-- ==== Sys2Proof/Certificates/Slice0/Obligations.lean ====
section
/-! DEFINITION. The statements about the model, for the provers: by family of commands, what each does,
where it completes, and what it leaves alone. That a command stands for the next instruction of its ring, or for
an event that the environment sends, is the model's reading of the table (assumption log 2 and 3). -/

section Statements

open Sys2Proof Sys2Proof.Machine Sys2Proof.Machine.Reg

/-! ## The machine -/

/-- A step takes the command at the front of the queue and runs it with the queue's rest. -/
def Obligations.StepRunsFront : Prop :=
  ∀ (s : State) (c : Instr) (rest : List Instr), s.pending = c :: rest →
    step s = exec c { s with pending := rest }

/-- After reset: R2's identity, R10's counters, R116's store and R246's state without rails; nothing is
queued and every memory is empty and canonical.
Model's choices it rests on: assumption log 5, 6, 7, 9. -/
def Obligations.ResetState : Prop :=
  State.reset.get SY_DEVID.PART = 0x2416 ∧ State.reset.get SY_VIOLATIONS.COUNT = 0 ∧
    State.reset.get SY_PGSPACE.FREE = 16384 ∧ State.reset.get TK_RATE.RATE = 20000 ∧
    State.reset.coreUp = false ∧ State.reset.pending = [] ∧ State.reset.slots = [] ∧
    State.reset.store = [] ∧ Memory.wf State.reset = true

/-- Every step keeps the canonical form of every memory.
Model's choices it rests on: assumption log 7, 8. -/
def Obligations.MemoryStaysCanonical : Prop :=
  ∀ s t : State, Memory.wf s = true → step s = .next t → Memory.wf t = true

/-! ## Instruction words (R67, R89) -/

/-- The words of any instruction, placed in a submission area from any position, are fetched and
decoded back to it. -/
def Obligations.InstructionWordsDecode : Prop :=
  ∀ (s : State) (p opcode : Nat) (op : Op), opcode < 64 → op.wf = true →
    let f := (s.submit op.ring p (encodeOp opcode op)).queued op.ring p
    opcodeOf f.1 = opcode ∧ extOf f.1 = op.ext.length ∧ decodeOp op.ring f.1 f.2 = op

/-- Words of the watch program of chapter 5, each with the instruction it stands for. -/
def Obligations.ExampleWords : Prop :=
  opcodeOf 0x38B000 = 0x0E ∧ decodeOp 6 0x38B000 [0x000008] = ⟨6, 3, 0, 0, [0x000008#24]⟩ ∧
  opcodeOf 0x1C3E00 = 0x07 ∧ decodeOp 6 0x1C3E00 [] = ⟨6, 3, 7, 0, []⟩ ∧
  opcodeOf 0x201003 = 0x08 ∧ decodeOp 6 0x201003 [] = ⟨6, 1, 0, 3, []⟩ ∧
  opcodeOf 0x0C1104 = 0x03 ∧ decodeOp 6 0x0C1104 [] = ⟨6, 1, 0, 0x104, []⟩ ∧
  opcodeOf 0x2481F8 = 0x09 ∧ extOf 0x2481F8 = 1 ∧ imm9Signed (decodeOp 6 0x2481F8 [4]).imm9 = -8 ∧
  encodeOp 0x0F ⟨6, 0, 2, 0, [0x03D001#24]⟩ = [0x3C8400, 0x03D001]

/-! ## The core instructions (R91 to R103) -/

/-- R93, R94: LDI loads its immediate or its extension word, and MOV its operand B. -/
def Obligations.LoadResults : Prop :=
  ∀ (s : State) (op : Op), op.wf = true → s.ringReady op.ring = true →
    (op.coreForm 0x01 = true → Completes (.ldi op) s fun t =>
      MovedOn op.ring (1 + op.ext.length) s t ∧ t.greg op.ring op.dst =
        match op.ext with
        | [] => ofSigned 24 (imm9Signed op.imm9)
        | w :: _ => w.toNat) ∧
    (op.coreForm 0x02 = true → Completes (.mov op) s fun t =>
      MovedOn op.ring (1 + op.ext.length) s t ∧ t.greg op.ring op.dst = s.operandB op % 2 ^ 24)

/-- R92: ADD and SUB write the sum and the difference modulo 2²⁴ and set Z, N, C and V from the exact results; C of
SUB is the borrow. R92: AND and OR write the bitwise result, set Z and N from it and clear C and V; CMP sets the
flags of SUB and writes no register. -/
def Obligations.ArithmeticResults : Prop :=
  (∀ (s : State) (op : Op), op.wf = true → s.ringReady op.ring = true →
     let a := s.greg op.ring op.dst % 2 ^ 24
     let b := s.operandB op % 2 ^ 24
     (op.coreForm 0x03 = true → Completes (.add op) s fun t =>
       let r := (a + b) % 2 ^ 24
       MovedOn op.ring (1 + op.ext.length) s t ∧ t.greg op.ring op.dst = r ∧
         t.flag (SY_FLAGS.Z op.ring) = decide (r = 0) ∧ t.flag (SY_FLAGS.N op.ring) = bitOf r 23 ∧
         t.flag (SY_FLAGS.C op.ring) = decide (2 ^ 24 ≤ a + b) ∧
         t.flag (SY_FLAGS.V op.ring) = decide (toSigned 24 r ≠ toSigned 24 a + toSigned 24 b)) ∧
     (op.coreForm 0x04 = true → Completes (.sub op) s fun t =>
       let r := (a + 2 ^ 24 - b) % 2 ^ 24
       MovedOn op.ring (1 + op.ext.length) s t ∧ t.greg op.ring op.dst = r ∧
         t.flag (SY_FLAGS.Z op.ring) = decide (r = 0) ∧ t.flag (SY_FLAGS.N op.ring) = bitOf r 23 ∧
         t.flag (SY_FLAGS.C op.ring) = decide (a < b) ∧
         t.flag (SY_FLAGS.V op.ring) = decide (toSigned 24 r ≠ toSigned 24 a - toSigned 24 b))) ∧
  (∀ (s : State) (op : Op), op.wf = true → s.ringReady op.ring = true →
     let a := s.greg op.ring op.dst % 2 ^ 24
     let b := s.operandB op % 2 ^ 24
     (op.coreForm 0x05 = true → Completes (.and op) s fun t =>
       t.greg op.ring op.dst = a &&& b ∧ t.flag (SY_FLAGS.Z op.ring) = decide (a &&& b = 0) ∧
         t.flag (SY_FLAGS.N op.ring) = bitOf (a &&& b) 23 ∧ t.flag (SY_FLAGS.C op.ring) = false ∧
         t.flag (SY_FLAGS.V op.ring) = false) ∧
     (op.coreForm 0x06 = true → Completes (.or op) s fun t =>
       t.greg op.ring op.dst = a ||| b ∧ t.flag (SY_FLAGS.Z op.ring) = decide (a ||| b = 0) ∧
         t.flag (SY_FLAGS.N op.ring) = bitOf (a ||| b) 23 ∧ t.flag (SY_FLAGS.C op.ring) = false ∧
         t.flag (SY_FLAGS.V op.ring) = false) ∧
     (op.coreForm 0x07 = true → Completes (.cmp op) s fun t =>
       t.greg op.ring op.dst = s.greg op.ring op.dst ∧ t.flag (SY_FLAGS.Z op.ring) = decide (a = b) ∧
         t.flag (SY_FLAGS.N op.ring) = bitOf ((a + 2 ^ 24 - b) % 2 ^ 24) 23 ∧
         t.flag (SY_FLAGS.C op.ring) = decide (a < b) ∧
         t.flag (SY_FLAGS.V op.ring) =
           decide (toSigned 24 ((a + 2 ^ 24 - b) % 2 ^ 24) ≠ toSigned 24 a - toSigned 24 b)))

/-- R94, R96, R97: NOP only moves on; BR moves to its target when the condition of its DST holds and to the next
word when it does not, and retires as NOP when IMM9 is not from 1 to 255 or a taken target lies beyond the
snapshot tail; LOOP goes back to its body while its counter is not spent. -/
def Obligations.FlowResults : Prop :=
  ∀ (s : State) (op : Op), op.wf = true → s.ringReady op.ring = true →
    (op.coreForm 0x00 = true → Completes (.nop op) s (MovedOn op.ring 1 s)) ∧
    (let z := s.flag (SY_FLAGS.Z op.ring)
     let n := s.flag (SY_FLAGS.N op.ring)
     let c := s.flag (SY_FLAGS.C op.ring)
     let v := s.flag (SY_FLAGS.V op.ring)
     let taken := [true, z, !z, c, !c, n != v, n == v, s.flag (SY_FLAGS.T op.ring)].getD op.dst true
     let beyond : Prop := taken = true ∧ s.resident op.ring = false ∧ s.snapLeft op.ring < op.imm9
     op.coreForm 0x08 = true →
      (1 ≤ op.imm9 → op.imm9 ≤ 255 → ¬ beyond →
        Completes (.br op) s (MovedOn op.ring (if taken then op.imm9 else 1) s)) ∧
      (op.imm9 < 1 ∨ 255 < op.imm9 ∨ beyond → s.get SY_VIOLATIONS.COUNT < 2 ^ 24 - 1 → Completes (.br op) s fun t =>
        MovedOn op.ring 1 s t ∧ t.get SY_VIOLATIONS.COUNT = s.get SY_VIOLATIONS.COUNT + 1)) ∧
    (op.coreForm 0x09 = true → s.resident op.ring = true → (s.ring op.ring).lc.length = 4 →
      let left := s.loopCount op.ring op.dst
      let n := (if left = 0 then op.word 1 else left) - 1
      Completes (.loop op) s fun t =>
        t.loopCount op.ring op.dst = n ∧
          (t.ring op.ring).pc =
            if n = 0 then (s.ring op.ring).pc + 2
            else ofSigned 14 (((s.ring op.ring).pc : Int) + imm9Signed op.imm9))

◇ ◇ ◇ ◇ ◇

### TASK STATEMENT
The answer must be every line from the records above that contains the word "ofSigned", copied in full.

### ANSWER TO THIS PROBLEM
        | [] => ofSigned 24 (imm9Signed op.imm9)
            else ofSigned 14 (((s.ring op.ring).pc : Int) + imm9Signed op.imm9))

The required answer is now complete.